What is needed: From the line that includes "Sys2Proof.Machine.execLoadBinaryCodedDecimal x s" down to the final line of the data below, copy every line exactly and leave the rest out.

(Collected data)
-- ==== Sys2Proof/Machine/Dispatch.lean ====
section
/-! DEFINITION. Dispatch (30_encoding.md R103): one arm per variant, run with PC = A + 2. -/

namespace Sys2Proof.Machine

open Sys2Proof

/-- The meaning of an instruction, run after the cycle has fetched, decoded and advanced PC (R102, R108). -/
def exec (i : Instr) (s : State) : Host.Outcome State Fault Refusal :=
  match i with
  | .clear => Sys2Proof.Machine.execClear s
  | .ret => Sys2Proof.Machine.execRet s
  | .sys nnn => Sys2Proof.Machine.execSys nnn s
  | .jump nnn => Sys2Proof.Machine.execJump nnn s
  | .call nnn => Sys2Proof.Machine.execCall nnn s
  | .skipEqualOperand x kk => Sys2Proof.Machine.execSkipEqualOperand x kk s
  | .skipNotEqualOperand x kk => Sys2Proof.Machine.execSkipNotEqualOperand x kk s
  | .skipEqual x y => Sys2Proof.Machine.execSkipEqual x y s
  | .loadOperand x kk => Sys2Proof.Machine.execLoadOperand x kk s
  | .addOperand x kk => Sys2Proof.Machine.execAddOperand x kk s
  | .load x y => Sys2Proof.Machine.execLoad x y s
  | .or x y => Sys2Proof.Machine.execOr x y s
  | .and x y => Sys2Proof.Machine.execAnd x y s
  | .xor x y => Sys2Proof.Machine.execXor x y s
  | .add x y => Sys2Proof.Machine.execAdd x y s
  | .sub x y => Sys2Proof.Machine.execSub x y s
  | .shiftRight x y => Sys2Proof.Machine.execShiftRight x y s
  | .subNegated x y => Sys2Proof.Machine.execSubNegated x y s
  | .shiftLeft x y => Sys2Proof.Machine.execShiftLeft x y s
  | .skipNotEqual x y => Sys2Proof.Machine.execSkipNotEqual x y s
  | .loadI nnn => Sys2Proof.Machine.execLoadI nnn s
  | .longJump nnn => Sys2Proof.Machine.execLongJump nnn s
  | .random x kk => Sys2Proof.Machine.execRandom x kk s
  | .draw x y n => Sys2Proof.Machine.execDraw x y n s
  | .skipKeyPressed x => Sys2Proof.Machine.execSkipKeyPressed x s
  | .skipKeyNotPressed x => Sys2Proof.Machine.execSkipKeyNotPressed x s
  | .loadRegisterDelayTimer x => Sys2Proof.Machine.execLoadRegisterDelayTimer x s
  | .loadKey x => Sys2Proof.Machine.execLoadKey x s
  | .loadDelayTimerRegister x => Sys2Proof.Machine.execLoadDelayTimerRegister x s
  | .loadSoundTimerRegister x => Sys2Proof.Machine.execLoadSoundTimerRegister x s
  | .addI x => Sys2Proof.Machine.execAddI x s
  | .loadSprite x => Sys2Proof.Machine.execLoadSprite x s
  | .loadBinaryCodedDecimal x => Sys2Proof.Machine.execLoadBinaryCodedDecimal x s
  | .loadMemoryRegisters x => Sys2Proof.Machine.execLoadMemoryRegisters x s
  | .loadRegistersMemory x => Sys2Proof.Machine.execLoadRegistersMemory x s

end Sys2Proof.Machine
end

Answer area:
  | .loadBinaryCodedDecimal x => Sys2Proof.Machine.execLoadBinaryCodedDecimal x s
  | .loadMemoryRegisters x => Sys2Proof.Machine.execLoadMemoryRegisters x s
  | .loadRegistersMemory x => Sys2Proof.Machine.execLoadRegistersMemory x s

end Sys2Proof.Machine
end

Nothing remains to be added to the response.